== Segment start ==

-- ==== Sys2Proof/Tests/Slice0.lean ====
section
/-! SUPPORT. The model's own tests: ill-formed terms refused, words written out from the encodings, one or two steps for
each instruction with the expected events and results of 95_test_vectors.md (its vector named in each comment), and for
each statement with hypotheses a state that meets them. -/

namespace Sys2Proof.Tests

open Sys2Proof.Machine

/-! ### Helpers -/

/-- A fresh session under REF, and the environment it talks to. -/
def fresh (unit : UnitIndex) (resolution : Resolution) (wiperCfg : WiperCfg) (env : Env) : State :=
  { State.construct refParams { selectId := 0, unit := unit, resolution := resolution, wiperCfg := wiperCfg } with
    env := env }

/-- The session of State.reset's options, talking to an oracle that answers `script`. -/
def scripted (script : List Byte) : State := fresh .unit0 .res8bit .potentiometer (.oracle script)

/-- The same, of unit 1. -/
def scripted1 (script : List Byte) : State := fresh .unit1 .res8bit .potentiometer (.oracle script)

/-- The same session, selected `n` times already. -/
def held (n : Nat) (s : State) : State := { s with sess := { s.sess with nest := n }, lines := [0] }

/-- A dual-unit chip of full scale 256 (20_memory.md R53), all its wipers at `w`. -/
def chip (w tcon status : Data9) : Rsp :=
  { dual := true, full := 256#9, wiper0 := w, wiper1 := w, tcon := tcon, status := status, phase := .cmd }

/-- Unit 0 with a chip. -/
def onChip (w tcon status : Data9) : State := fresh .unit0 .res8bit .potentiometer (.responder (chip w tcon status))

/-- Unit 1 with a chip. -/
def onChip1 (w tcon status : Data9) : State := fresh .unit1 .res8bit .potentiometer (.responder (chip w tcon status))

/-- The events of one operation, in its frame at `nest = 0`. -/
def framedBy (evs : List Event) : List Event :=
  [.busMode refParams.busCfg, .assertLine 0] ++ evs ++ [.deassertLine 0]

/-- What a run shows: the events, the responses and the counter. -/
def shown : Host.Outcome State Fault Refusal → Option (List Event × List Response × Nat)
  | .next t => some (t.hist, t.responses, t.sess.nest)
  | .fault _ => none
  | .refused _ => none

/-- What a run shows whose response holds a free value: the events and the counter. -/
def events : Host.Outcome State Fault Refusal → Option (List Event × Nat)
  | .next t => some (t.hist, t.sess.nest)
  | .fault _ => none
  | .refused _ => none

/-- The environment a run leaves. -/
def envAfter : Host.Outcome State Fault Refusal → Option Env
  | .next t => some t.env
  | .fault _ => none
  | .refused _ => none

/-- Why a run was refused. -/
def refusal : Host.Outcome State Fault Refusal → Option Refusal
  | .next _ => none
  | .fault _ => none
  | .refused r => some r
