-- ==== Sys2Proof/Machine/Cycle.lean ====
section
/-! DEFINITION. The end of a `Step`: phases 5 and 6 of spec 40_step_and_alu.md R110 (cycle accounting
R114, PC update R115, timer tick R116, branching instructions R117). -/

namespace Sys2Proof.Machine

/-- Phases 5 and 6 of a non-branching instruction: CYC, PC + 1 (+ 1 more when it skips), then the timer
tick when T0CS is clear (R114 to R116). -/
def State.retire (s : State) (skip : Bool) (cycles : Nat) : State :=
  let s1 := { s with cyc := s.cyc + cycles, pc := s.pc + 1 + (if skip then 1 else 0) }
  if s1.cellBit optionAddr t0csBit then s1 else s1.tmr0Increment

/-- Phase 5 of a branching instruction: 2 cycles, no increment of PC, no tick (R114, R117). -/
def State.retireBranch (s : State) : State := { s with cyc := s.cyc + 2 }

/-- The cycles of a conditional skip: 2 when taken, else 1 (R114). -/
def skipCycles (skip : Bool) : Nat := if skip then 2 else 1

/-- A non-branching instruction whose Execute phase left `s`. -/
def finish (cycles : Nat) (s : State) : Host.Outcome State Fault Refusal := .next (s.retire false cycles)

/-- A skip instruction whose Execute phase left `s`. -/
def finishSkip (skip : Bool) (s : State) : Host.Outcome State Fault Refusal :=
  .next (s.retire skip (skipCycles skip))

/-- A branching instruction whose Execute phase left `s`. -/
def finishBranch (s : State) : Host.Outcome State Fault Refusal := .next s.retireBranch

end Sys2Proof.Machine
end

== Segment end ==

Task statement
Copy out the data shown above in full. Match it exactly.

Written solution
-- ==== Sys2Proof/Tests/Slice0.lean ====
section
/-! SUPPORT. The model's own tests: ill-formed terms refused, words written out from the encodings, one or two steps for
each instruction with the expected events and results of 95_test_vectors.md (its vector named in each comment), and for
each statement with hypotheses a state that meets them. -/

namespace Sys2Proof.Tests

open Sys2Proof.Machine

/-! ### Helpers -/

/-- A fresh session under REF, and the environment it talks to. -/
def fresh (unit : UnitIndex) (resolution : Resolution) (wiperCfg : WiperCfg) (env : Env) : State :=
  { State.construct refParams { selectId := 0, unit := unit, resolution := resolution, wiperCfg := wiperCfg } with
    env := env }

/-- The session of State.reset's options, talking to an oracle that answers `script`. -/
def scripted (script : List Byte) : State := fresh .unit0 .res8bit .potentiometer (.oracle script)

/-- The same, of unit 1. -/
def scripted1 (script : List Byte) : State := fresh .unit1 .res8bit .potentiometer (.oracle script)

/-- The same session, selected `n` times already. -/
def held (n : Nat) (s : State) : State := { s with sess := { s.sess with nest := n }, lines := [0] }

/-- A dual-unit chip of full scale 256 (20_memory.md R53), all its wipers at `w`. -/
def chip (w tcon status : Data9) : Rsp :=
  { dual := true, full := 256#9, wiper0 := w, wiper1 := w, tcon := tcon, status := status, phase := .cmd }

/-- Unit 0 with a chip. -/
def onChip (w tcon status : Data9) : State := fresh .unit0 .res8bit .potentiometer (.responder (chip w tcon status))

/-- Unit 1 with a chip. -/
def onChip1 (w tcon status : Data9) : State := fresh .unit1 .res8bit .potentiometer (.responder (chip w tcon status))

/-- The events of one operation, in its frame at `nest = 0`. -/
def framedBy (evs : List Event) : List Event :=
  [.busMode refParams.busCfg, .assertLine 0] ++ evs ++ [.deassertLine 0]

/-- What a run shows: the events, the responses and the counter. -/
def shown : Host.Outcome State Fault Refusal → Option (List Event × List Response × Nat)
  | .next t => some (t.hist, t.responses, t.sess.nest)
  | .fault _ => none
  | .refused _ => none

/-- What a run shows whose response holds a free value: the events and the counter. -/
def events : Host.Outcome State Fault Refusal → Option (List Event × Nat)
  | .next t => some (t.hist, t.sess.nest)
  | .fault _ => none
  | .refused _ => none

/-- The environment a run leaves. -/
def envAfter : Host.Outcome State Fault Refusal → Option Env
  | .next t => some t.env
  | .fault _ => none
  | .refused _ => none

/-- Why a run was refused. -/
def refusal : Host.Outcome State Fault Refusal → Option Refusal
  | .next _ => none
  | .fault _ => none
  | .refused r => some r
-- ==== Sys2Proof/Machine/Cycle.lean ====
section
/-! DEFINITION. The end of a `Step`: phases 5 and 6 of spec 40_step_and_alu.md R110 (cycle accounting
R114, PC update R115, timer tick R116, branching instructions R117). -/

namespace Sys2Proof.Machine

/-- Phases 5 and 6 of a non-branching instruction: CYC, PC + 1 (+ 1 more when it skips), then the timer
tick when T0CS is clear (R114 to R116). -/
def State.retire (s : State) (skip : Bool) (cycles : Nat) : State :=
  let s1 := { s with cyc := s.cyc + cycles, pc := s.pc + 1 + (if skip then 1 else 0) }
  if s1.cellBit optionAddr t0csBit then s1 else s1.tmr0Increment

/-- Phase 5 of a branching instruction: 2 cycles, no increment of PC, no tick (R114, R117). -/
def State.retireBranch (s : State) : State := { s with cyc := s.cyc + 2 }

/-- The cycles of a conditional skip: 2 when taken, else 1 (R114). -/
def skipCycles (skip : Bool) : Nat := if skip then 2 else 1

/-- A non-branching instruction whose Execute phase left `s`. -/
def finish (cycles : Nat) (s : State) : Host.Outcome State Fault Refusal := .next (s.retire false cycles)

/-- A skip instruction whose Execute phase left `s`. -/
def finishSkip (skip : Bool) (s : State) : Host.Outcome State Fault Refusal :=
  .next (s.retire skip (skipCycles skip))

/-- A branching instruction whose Execute phase left `s`. -/
def finishBranch (s : State) : Host.Outcome State Fault Refusal := .next s.retireBranch

end Sys2Proof.Machine
end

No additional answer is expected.